Records from a data collection
-- ==== Sys2Proof/Machine/EngOps.lean ====
section
/-!
DEFINITION. Shared operations of the carrier engines (R208 to R210, R213, R217, R221): contexts placed and released, items, and
the fill of a slice table.
-/
namespace Sys2Proof
namespace Machine

/-- An engine's record. -/
def State.engine (s : State) (e : Nat) : EngineSt := (mget s.eng.engines e).getD EngineSt.init
def State.setEngine (s : State) (e : Nat) (x : EngineSt) : State := { s with eng := { s.eng with engines := mput s.eng.engines e x } }
def State.updEngine (s : State) (e : Nat) (f : EngineSt → EngineSt) : State := s.setEngine e (f (s.engine e))

/-- MIN and CEIL of a kind (R228). MGMT has no contexts. -/
def State.kindMin (s : State) (k : Kind) : Nat := s.get (Reg.KIND_CFG_MIN k.code)
def State.kindCeil (s : State) (k : Kind) : Nat := s.get (Reg.KIND_CFG_CEIL k.code)

/-- The contexts of an engine, by index within it. -/
def State.contextsOf (s : State) (e : Nat) : List (Nat × Context) :=
  (s.eng.contexts.filter (fun c => c.1 / 256 == e)).map (fun c => (c.1 % 256, c.2))

/-- MIN_SUM of an engine (R209). -/
def State.minSum (s : State) (e : Nat) : Nat := ((s.contextsOf e).map (fun c => s.kindMin c.2.kind)).sum

/-- ENG_LOAD of an engine (R228). -/
def State.syncEngine (s : State) (e : Nat) : State :=
  (s.set (Reg.ENG_LOAD_CONTEXTS e) (s.contextsOf e).length).set (Reg.ENG_LOAD_MIN_SUM e) (s.minSum e)

/-- CONTEXT's word of a context (R228). -/
def State.syncContext (s : State) (c : Nat) : State :=
  match mget s.eng.contexts c with
  | none => s.setWord (Reg.CONTEXT c) 0
  | some x =>
    let s := ((s.setFlag (Reg.CONTEXT_VALID c) true).set (Reg.CONTEXT_KIND c) x.kind.code).set (Reg.CONTEXT_BOX c) x.box
    ((s.set (Reg.CONTEXT_DEMAND c) x.demand).setFlag (Reg.CONTEXT_CARRIED c) (x.items.any (fun i => decide (0 < i.crossed)))).set
      (Reg.CONTEXT_ITEMS c) x.items.length

def State.setContext (s : State) (c : Nat) (x : Context) : State :=
  ({ s with eng := { s.eng with contexts := mput s.eng.contexts c x } }).syncContext c

/-- The context a box holds. -/
def State.contextOf (s : State) (box : Nat) : Option (Nat × Context) := s.eng.contexts.find? (fun c => c.2.box == box)

/-- The first free context index of an engine. -/
def State.freeIndex (s : State) (e : Nat) : Option Nat := mfree (s.contextsOf e) 256

/-- An engine that may take a context of a kind (R209, R221). -/
def State.engineTakes (s : State) (k : Kind) (e : Nat) : Bool :=
  bitOf (s.get (Reg.KIND_CFG_ENGINES k.code)) e && !bitOf (s.get Reg.ENG_RUN_DISABLED) e && (s.freeIndex e).isSome &&
  decide (s.minSum e + s.kindMin k ≤ 450)

/-- The engine R209 chooses: the smallest resulting MIN_SUM, ties to the lower number. -/
def State.chooseEngine (s : State) (k : Kind) : Option Nat :=
  (List.range 16).foldl (fun (o : Option Nat) e =>
    if s.engineTakes k e then
      match o with
      | some b => if s.minSum e < s.minSum b then some e else o
      | none => some e
    else o) none

/-- A box's context placed (R209); none where no engine qualifies. -/
def State.placeContext (s : State) (k : Kind) (box : Nat) : Option State :=
  match s.chooseEngine k with
  | none => none
  | some e =>
    match s.freeIndex e with
    | none => none
    | some i => some ((s.setContext (256 * e + i) ⟨box, k, [], 0, none, 0, if s.rt.mark < 2 then 1 else 2⟩).syncEngine e)

/-- Items of a context abandoned (R217): the station block is told, they are counted, and told at most once in 8,000 rounds (R230). -/
def State.abandon (s : State) (c : Nat) (n : Nat) : State :=
  match mget s.eng.contexts c with
  | none => s
  | some x =>
    if n = 0 then s
    else
      let s := (s.emit (.bus 9 c 1 [x.box, n])).bump (Cnt.ENGINE_ITEMS_ABANDONED (c / 256)) n
      let due := match x.told with
        | some r => decide (r + 8000 ≤ s.boot.ticks)
        | none => true
      if due then (s.setContext c { x with told := some s.boot.ticks }).notice 0x8061 [c, x.box, s.now] else s

/-- A box's context released, its items abandoned (R208, R226). -/
def State.releaseContext (s : State) (box : Nat) : State :=
  match s.contextOf box with
  | none => s
  | some (c, x) =>
    let s := s.abandon c x.items.length
    let s := { s with eng := { s.eng with contexts := mdel s.eng.contexts c } }
    (s.syncContext c).syncEngine (c / 256)

/-- The engine is in service. -/
def State.engineRuns (s : State) (e : Nat) : Bool := !s.servicePowered && bitOf (s.get Reg.ENG_RUN_RUNNING) e && !bitOf (s.get Reg.ENG_RUN_DISABLED) e

/-- Slices dealt one per context per pass, ascending index (R213): `want` gives each context's slices. -/
def deal (grant : Nat) : Nat → List (Nat × Nat) → SliceTable
  | 0, _ => []
  | n + 1, want =>
    let now := want.filter (fun w => decide (0 < w.2))
    if now = [] then []
    else now.map (fun w => (w.1, grant)) ++ deal grant n (now.map (fun w => (w.1, w.2 - 1)))

/-- Leftover slices go one each to unmet contexts in rotation from one past the last taker (R213). -/
def leftovers (last n : Nat) (unmet : List Nat) : List Nat :=
  (unmet.filter (fun i => decide (last < i)) ++ unmet.filter (fun i => decide (i ≤ last))).take n

/-- Steps 1 and 2 of R162 with equal weights, and the slots left over (R213). -/
def shareLoop : Nat → Nat → List (Nat × Nat) → List (Nat × Nat) × Nat
  | 0, free, _ => ([], free)
  | n + 1, free, ms =>
    if ms = [] then ([], free)
    else
      let share := free / ms.length
      let met := ms.filter (fun m => decide (m.2 ≤ share))
      if met = [] then (ms.map (fun m => (m.1, share)), free - share * ms.length)
      else
        let r := shareLoop n (free - (met.map (·.2)).sum) (ms.filter (fun m => !decide (m.2 ≤ share)))
        (met ++ r.1, r.2)

/-- The slice table of an engine for the next round from a configuration, with the context that took the last leftover
(R213). -/
def State.buildTable (cfg : State) (e : Nat) : SliceTable × Nat :=
  let cs := cfg.contextsOf e
  let fixed := deal 0 500 (cs.map (fun c => (c.1, cfg.kindMin c.2.kind)))
  let free := 500 - fixed.length
  let wants := (cs.map (fun c => (c.1, min c.2.demand (cfg.kindCeil c.2.kind) - cfg.kindMin c.2.kind))).filter (fun w => decide (0 < w.2))
  let r := shareLoop (wants.length + 1) free wants
  let got := fun (i : Nat) => ((r.1.filter (fun x => x.1 == i)).map (·.2)).sum
  let unmet := (wants.filter (fun w => decide (got w.1 < w.2))).map (·.1)
  let last := (cfg.engine e).leftover
  let extra := leftovers last r.2 unmet
  let borrowed := deal 1 500 (wants.map (fun w => (w.1, got w.1 + (if extra.contains w.1 then 1 else 0))))
  ((fixed ++ borrowed).take 500, extra.getLast?.getD last)

/-- Entry k of a table (R213): (191 j) mod 500 = k where j = (411 k) mod 500. -/
def entryAt (t : SliceTable) (k : Nat) : Option (Nat × Nat) := (t[411 * k % 500]?).filter (fun c => decide (c.1 < 256))

/-- A dealt slice that an uncorrectable error made unallotted (R216, R460): it keeps its place. -/
def sliceLost : Nat × Nat := (256, 0)

/-- An entry's 16 bits (R214). -/
def entryCode (o : Option (Nat × Nat)) : Nat :=
  match o with
  | some x => x.2 * 0x4000 + x.1
  | none => 0x8000

/-- Slices a context owns in a table from slice k on. -/
def slicesFrom (t : SliceTable) (i k : Nat) : Nat :=
  ((List.range 500).filter (fun j => decide (k ≤ j) && (entryAt t j).map (·.1) == some i)).length

/-- Word w of the table SLICE_SELECT chooses (R228): 0 until a table has come into force. [Log entry 101: DESIGN CHOICE] -/
def State.sliceImageWord (s : State) (e w : Nat) : Word :=
  let x := s.engine e
  let t := if s.flag Reg.SLICE_SELECT_WHICH then x.next.getD x.table else x.table
  if x.live then BitVec.ofNat 32 (entryCode (entryAt t (2 * w)) * 65536 + entryCode (entryAt t (2 * w + 1))) else 0

end Machine
end Sys2Proof
end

(PROBLEM DETAILS) Among the entries above, locate the lines containing "let got := fun" and "let extra := leftovers last r.2 unmet", and transcribe exactly those two lines and all lines between.

(RESPONSE AREA)
  let got := fun (i : Nat) => ((r.1.filter (fun x => x.1 == i)).map (·.2)).sum
  let unmet := (wants.filter (fun w => decide (got w.1 < w.2))).map (·.1)
  let last := (cfg.engine e).leftover
  let extra := leftovers last r.2 unmet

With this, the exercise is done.